Department of Infectious Disease, The First Affiliated Hospital of Anhui Medical University, Hefei, China.
Department of Infectious Disease, The First Affiliated Hospital of Anhui Medical University, Hefei, China; Institute of Bacterium Resistance, Anhui Medical University, Hefei, China; Anhui Center for Surveillance of Bacterial Resistance, Hefei, China.
J Microbiol Immunol Infect. 2017 Dec;50(6):821-830. doi: 10.1016/j.jmii.2015.10.010. Epub 2015 Nov 26.
BACKGROUND/PURPOSE: Treatment of Acinetobacter baumannii infections is challenging owing to widespread multidrug-resistant A. baumannii (MDR-AB) and the lack of novel agents. Although recent data suggest that levofloxacin (LVX) may have unique activity against MDR-AB in combination with colistin (CST), further preclinical work is needed.

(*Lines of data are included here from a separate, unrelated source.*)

-- ==== Sys2Proof/Machine/Atomic.lean ====
section
/-! DEFINITION. ATOM (R216 to R218), the fences (R219, R220), RWB, RINV and CLEAN (R221 to R223). -/

namespace Sys2Proof.Machine

/-! ### ATOM -/

/-- The bytes at an address as the atomic unit sees them for a context: the shadow line of a basting launch, else home. -/
def State.unitRead (s : State) (c : Nat) (bast : Option Nat) (pa key n : Nat) : List Byte :=
  match s.shadowOf c bast pa with
  | some l => sliceLine l (pa % 64) n
  | none => s.bytesAt pa key n

/-- One indivisible read-modify-write of the atomic unit at home: f gives the new bytes, nothing where it writes nothing.
The core's own line goes home first (R217, R299). -/
def State.unitWrite (s : State) (p : Pos) (bast : Option Nat) (pa key : Nat) (new : Option (List Byte)) : State :=
  match new with
  | none => s
  | some l => s.homeWrite p.clus bast none key (cellsAt pa l)

/-- Before the atomic unit acts for the current context: its stores are performed, its L1's copy of the line goes home. -/
def State.unitReady (s : State) (pa : Nat) : State :=
  let t := s.drain s.cur.clus s.cur.core
  if s.me.basting then t else t.dropLine s.cur.clus s.cur.core (pa / 64)

/-- ATOM with an operation at 4 and 8 bytes (R217): old value, operand, value of d before. The result reaches d later
(R218). -/
def atom (i : Instr) (f1 : Word → Word → Word → Word) (f2 : DWord → DWord → DWord → DWord) (o : AtOrd) (w : Width)
    (d a b : Reg) (s : State) : Out :=
  runInstr i s (fun t =>
    let n := 4 * w.words
    let ea := t.me.pair a
    match t.access .home ea n .atomic false with
    | .eff e => e
    | .ok pa x =>
      let c := t.me
      let t1 := t.unitReady pa
      let old := t1.unitRead t.cur.clus c.bast pa x.key n
      let new := if w = .pair then dwordBytes (f2 (bytesDWord old) (c.pair b) (c.pair d))
        else wordBytes (f1 (bytesWord old) (c.reg b) (c.reg d))
      let t2 := (t1.noteRead c.bast pa).sees t.cur pa
      let t3 := t2.unitWrite t.cur c.bast pa x.key (if new = old then none else some new)
      let t4 := if o = .acq || o = .ar then t3.modClus t.cur.clus Clus.acquired else t3
      .done ((t4.modMe (fun c => { c with unready := c.unready ++ [⟨d, w.words, some (bytesWords w.words old)⟩] })).post .atomReply { pos := t.cur }))

def min2 {n : Nat} (a b : BitVec n) : BitVec n := if b.slt a then b else a
def max2 {n : Nat} (a b : BitVec n) : BitVec n := if a.slt b then b else a
def minu2 {n : Nat} (a b : BitVec n) : BitVec n := if b.ult a then b else a
def maxu2 {n : Nat} (a b : BitVec n) : BitVec n := if a.ult b then b else a
def cas2 {n : Nat} (old b d : BitVec n) : BitVec n := if old = d then b else old

def execAtomAdd (o : AtOrd) (w : Width) (d a b : Reg) (s : State) : Out := atom (.atomAdd o w d a b) (fun x y _ => x + y) (fun x y _ => x + y) o w d a b s
def execAtomMin (o : AtOrd) (w : Width) (d a b : Reg) (s : State) : Out := atom (.atomMin o w d a b) (fun x y _ => min2 x y) (fun x y _ => min2 x y) o w d a b s
def execAtomMax (o : AtOrd) (w : Width) (d a b : Reg) (s : State) : Out := atom (.atomMax o w d a b) (fun x y _ => max2 x y) (fun x y _ => max2 x y) o w d a b s
def execAtomMinu (o : AtOrd) (w : Width) (d a b : Reg) (s : State) : Out := atom (.atomMinu o w d a b) (fun x y _ => minu2 x y) (fun x y _ => minu2 x y) o w d a b s
def execAtomMaxu (o : AtOrd) (w : Width) (d a b : Reg) (s : State) : Out := atom (.atomMaxu o w d a b) (fun x y _ => maxu2 x y) (fun x y _ => maxu2 x y) o w d a b s
def execAtomAnd (o : AtOrd) (w : Width) (d a b : Reg) (s : State) : Out := atom (.atomAnd o w d a b) (fun x y _ => x &&& y) (fun x y _ => x &&& y) o w d a b s
def execAtomOr (o : AtOrd) (w : Width) (d a b : Reg) (s : State) : Out := atom (.atomOr o w d a b) (fun x y _ => x ||| y) (fun x y _ => x ||| y) o w d a b s
def execAtomXor (o : AtOrd) (w : Width) (d a b : Reg) (s : State) : Out := atom (.atomXor o w d a b) (fun x y _ => x ^^^ y) (fun x y _ => x ^^^ y) o w d a b s
def execAtomSwap (o : AtOrd) (w : Width) (d a b : Reg) (s : State) : Out := atom (.atomSwap o w d a b) (fun _ y _ => y) (fun _ y _ => y) o w d a b s
def execAtomCas (o : AtOrd) (w : Width) (d a b : Reg) (s : State) : Out := atom (.atomCas o w d a b) cas2 cas2 o w d a b s

/-- The event ATOM_REPLY: values on their way reach the registers of the context (R218, R307). -/
def execAtomReply (s : State) : Out := .next (s.modCtx s.inp.pos Ctx.deliver)

/-! ### Fences (R219, R220) -/

/-- FENCE: every earlier store of the context is performed. FENCE.CORE waits for accesses to the core's own store and L1 only, which are
never in the buffer (R219). -/
def execFence (sc : Scope) (s : State) : Out := runInstr (.fence sc) s (fun t => .done (if sc = .core then t else t.release))

/-- Clean SWM lines leave the core's L1 (R220). -/
def Core.dropCleanSwm (k : Core) : Core := { k with l1 := k.l1.filter (fun l => !(l.swm && l.dirty = 0)) }

/-- FENCE.P a, b (R220). -/
def execFenceP (a b : Path) (s : State) : Out :=
  runInstr (.fenceP a b) s (fun t =>
    let t1 := if a = .c then t.release
      else t.modClus t.cur.clus (fun k => k.orderPath a b (fun op => t.me.seen.contains op))
    .done (if b = .c then t1.modMyCore Core.dropCleanSwm else t1))

/-! ### RWB, RINV and CLEAN (R221, R222) -/

/-- Physical lines that the part of [a, a + len) in one page overlaps, the page's address being pa. -/
def pageLines (a len page pa : Nat) : List Nat :=
  let lo := max a (4096 * page)
  let hi := min (a + len) (4096 * page + 4096)
  (List.range ((hi - 1) / 64 - lo / 64 + 1)).map (fun j => (pa + (lo / 64 * 64 - 4096 * page)) / 64 + j)

/-- Physical lines that a range overlaps, page by page; a page that would fault is skipped. R222 names no permission that RWB, RINV and CLEAN need:
their translation asks for a load's (DESIGN CHOICE, log entry 51). Or the state in which the walk of the first
page not yet translated runs. -/
def State.rangePages (s : State) (sp : Space) (a len : Nat) : List Nat → Except State (List Nat)
  | [] => .ok []
  | g :: gs =>
    match s.translate s.cur.clus (.quiet (.page s.cur g)) s.me.aspc sp (BitVec.ofNat 64 (4096 * g)) .load with
    | .trap _ => s.rangePages sp a len gs
    | .miss =>
      if s.me.skips.contains g then s.rangePages sp a len gs
      else .error (s.startWalk s.cur.clus s.me.aspc sp (BitVec.ofNat 64 (4096 * g)) .load (.quiet (.page s.cur g)))
    | .ok pa _ =>
      match s.rangePages sp a len gs with
      | .ok l => .ok (pageLines a len g pa ++ l)
      | .error t => .error t

/-- RWB, RINV or CLEAN of a range: once its pages are translated, the effect on the lines it overlaps. -/
def State.onRange (s : State) (sp : Space) (a len : Nat) (f : State → List Nat → State) : Eff :=
  match s.rangePages sp a len ((List.range ((a + len - 1) / 4096 - a / 4096 + 1)).map (fun k => a / 4096 + k)) with
  | .error t => .wait t .xlate
  | .ok ls => .done (f (s.modMe (fun c => { c with skips := [] })) ls)

/-- Write back the dirty lines of the core's L1 that q accepts. -/
def State.cleanL1 (s : State) (q : L1Line → Bool) : State :=
  (s.myCore.l1.filter (fun l => q l && l.dirty ≠ 0)).foldl (fun u l => u.writeBack s.cur.clus s.cur.core l) s

/-- Discard the lines of the core's L1 that q accepts, dirty bytes first written back. -/
def State.discardL1 (s : State) (q : L1Line → Bool) : State :=
  (s.myCore.l1.filter q).foldl (fun u l => u.evictLine s.cur.clus s.cur.core l) s

def execRwb (a b : Reg) (s : State) : Out :=
  runInstr (.rwb a b) s (fun t =>
    let len := (t.me.reg b).toNat
    if len = 0 then .done (t.cleanL1 (fun _ => true))
    else t.onRange .home (t.me.pair a).toNat len (fun u ls => u.cleanL1 (fun l => ls.contains l.line)))

def execRinv (a b : Reg) (s : State) : Out :=
  runInstr (.rinv a b) s (fun t =>
    let len := (t.me.reg b).toNat
    if len = 0 then .done (t.discardL1 (fun _ => true))
    else t.onRange .read (t.me.pair a).toNat len (fun u ls => u.discardL1 (fun l => ls.contains l.line)))

def execClean (a b : Reg) (s : State) : Out :=
  runInstr (.clean a b) s (fun t =>
    let len := (t.me.reg b).toNat
    if len = 0 then
      .done ((t.discardL1 (fun l => l.foreign)).modClus t.cur.clus (fun k => { k with rcache := [] }))
    else t.onRange .read (t.me.pair a).toNat len (fun u ls =>
      (u.discardL1 (fun l => ls.contains l.line)).modClus u.cur.clus (fun k => { k with rcache := k.rcache.filter (fun l => !ls.contains l.line) })))

end Sys2Proof.Machine
end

We used a A. baumannii type strain ATCC19606, a CST-resistant strain AB19606R, and two clinical isolates (GN0624 and GN1115) of MDR-AB to investigate the in vitro and in vivo efficacy of LVX-CST combination. Synergy studies were performed using the microtiter plate chequerboard assay and time-kill methodology. Inhibitory activity of antibiotics against biofilms and the mutant prevention concentrations were also studied in vitro. A simple invertebrate model (Galleria mellonella) has been used to assess the in vivo activity of antimicrobial therapies.

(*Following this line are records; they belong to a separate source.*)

-- ==== Sys2Proof/Machine/Pull.lean ====
section
/-! DEFINITION. Pulls (R225 to R237) and streams (R238 to R242). -/

namespace Sys2Proof.Machine

/-- The three pulls, and the refill of a stream. -/
inductive PullKind where
  | pull | pulld | pullc | refill
  deriving DecidableEq, Repr

/-- Word at an offset of a descriptor in the current core's store. -/
def State.descWord (s : State) (a ofs : Nat) : DWord := bytesDWord (s.coreBytes (a + ofs) 8)

/-- The descriptor at an address, NDIM dimensions of it. -/
def State.readDesc (s : State) (a : Nat) : PullDesc :=
  let w0 := s.descWord a 0
  let w1 := s.descWord a 8
  let w4 := s.descWord a 0x20
  let n := (w0.extractLsb' 56 4).toNat
  { src := (w0.extractLsb' 0 48).toNat, dst := (w1.extractLsb' 0 36).toNat, stv := s.descWord a 0x10,
    stofs := ((s.descWord a 0x18).extractLsb' 0 36).toNat, blkb := (w4.extractLsb' 16 16).toNat,
    ndcm := (w4.extractLsb' 8 7).toNat, cfirst := (w4.extractLsb' 0 7).toNat,
    ext := (List.range n).map (fun k => ((s.descWord a (0x40 + 16 * k)).extractLsb' 32 32).toNat),
    dstr := (List.range n).map (fun k => ((s.descWord a (0x40 + 16 * k)).extractLsb' 0 32).toInt),
    sstr := (List.range n).map (fun k => ((s.descWord a (0x48 + 16 * k)).extractLsb' 0 48).toInt) }

/-- The tests of R226 on the descriptor at a, with the offset of the word each one names. -/
def State.descBad (s : State) (a : Nat) (kind : PullKind) : Option Nat :=
  let w0 := s.descWord a 0
  let n := (w0.extractLsb' 56 4).toNat
  let w1 := s.descWord a 8
  let w2 := s.descWord a 0x10
  let w3 := s.descWord a 0x18
  let w4 := s.descWord a 0x20
  if a % 32 ≠ 0 || 0x8000 < a + 0x40 then some 0
  else if n = 0 || 12 < n || 0x8000 < a + 0x40 + 16 * n then some 0
  else
    let d := s.readDesc a
    let dist := kind = .pulld
    let bytes := d.ext.foldl (· * ·) 1
    firstBad ([
      (w0.extractLsb' 60 4 ≠ 0 || w0.extractLsb' 48 8 ≠ 0 || w0.extractLsb' 0 2 ≠ 0, 0x00),
      (w1.extractLsb' 36 28 ≠ 0 || w1.extractLsb' 0 2 ≠ 0 || (dist && w1.extractLsb' 15 21 ≠ 0) || (kind = .refill && w1 ≠ 0), 0x08),
      (kind ≠ .pullc && w2 ≠ 0, 0x10),
      (w3.extractLsb' 36 28 ≠ 0 || (kind ≠ .pullc && w3 ≠ 0) || w3.extractLsb' 0 3 ≠ 0, 0x18),
      (w4.extractLsb' 32 32 ≠ 0 || w4.getLsbD 15 || w4.getLsbD 7 || (!dist && w4 ≠ 0) ||
        (dist && (d.blkb = 0 || d.blkb % 32 ≠ 0 || 32768 < d.blkb || 127 < d.cfirst + d.ndcm)), 0x20),
      (decide (s.descWord a 0x28 ≠ 0), 0x28), (decide (s.descWord a 0x30 ≠ 0), 0x30), (decide (s.descWord a 0x38 ≠ 0), 0x38)] ++
      (List.range n).flatMap (fun k =>
        let x := s.descWord a (0x40 + 16 * k)
        let y := s.descWord a (0x48 + 16 * k)
        [(decide (x.extractLsb' 32 32 = 0) || (k = 0 && (x.extractLsb' 32 2 ≠ 0 || x.extractLsb' 0 32 ≠ 0)) || x.extractLsb' 0 2 ≠ 0 ||
            ((dist || kind = .refill) && x.extractLsb' 0 32 ≠ 0), 0x40 + 16 * k),
         (y.extractLsb' 48 16 ≠ 0 || y.extractLsb' 0 2 ≠ 0 || (k = 0 && y ≠ 0), 0x48 + 16 * k)]) ++
      [(decide (2 ^ 32 < bytes), 0x40)])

The LVX-CST combination was bactericidal against the CST-susceptible clinical isolate (GN0624). In checkerboard assays, synergy (defined as a fractional inhibitory concentration index of < 0.5) was observed between CST and LVX in GN0624. The combination had antibiofilm properties on the preformed biofilms of four tested strains and could prevent the emergence of CST-resistant A. baumanni. Treatment of G. mellonella larvae infected with lethal doses of A. baumannii resulted in significantly enhanced survival rates when LVX was given with CST compared with CST treatment alone (p < 0.05).
In summary, a synergistic or additive effect between CST and LVX was observed in vitro and in vivo against CST-susceptible A. baumannii strains, although not against CST-resistant ones.
背景/目的:由于广泛存在的耐多药鲍曼不动杆菌(MDR-AB)和缺乏新的治疗药物,治疗鲍曼不动杆菌感染具有挑战性。尽管最近的数据表明左氧氟沙星(LVX)与多粘菌素(CST)联合使用可能对 MDR-AB 具有独特的活性,但仍需要进一步的临床前研究。
我们使用鲍曼不动杆菌标准株 ATCC19606、一株 CST 耐药株 AB19606R 和两株 MDR-AB 临床分离株(GN0624 和 GN1115)来研究 LVX-CST 联合治疗的体外和体内疗效。使用微量棋盘法和时间杀伤法进行协同研究。还在体外研究了抗生素对生物膜的抑制活性和突变预防浓度。使用简单的无脊椎动物模型(家蚕)来评估抗菌治疗的体内活性。
LVX-CST 联合治疗对 CST 敏感的临床分离株(GN0624)具有杀菌作用。在棋盘试验中,GN0624 中 CST 和 LVX 之间观察到协同作用(定义为抑制浓度指数分数 < 0.5)。该联合用药对四种测试菌株的已形成生物膜具有抗生物膜特性,并能防止 CST 耐药鲍曼不动杆菌的出现。用致死剂量的鲍曼不动杆菌感染家蚕幼虫,与单独使用 CST 相比,LVX 与 CST 联合使用时幼虫的存活率显著提高(p < 0.05)。
总之,在体外和体内,CST 和 LVX 对 CST 敏感的鲍曼不动杆菌菌株表现出协同或相加作用,尽管对 CST 耐药菌株没有作用。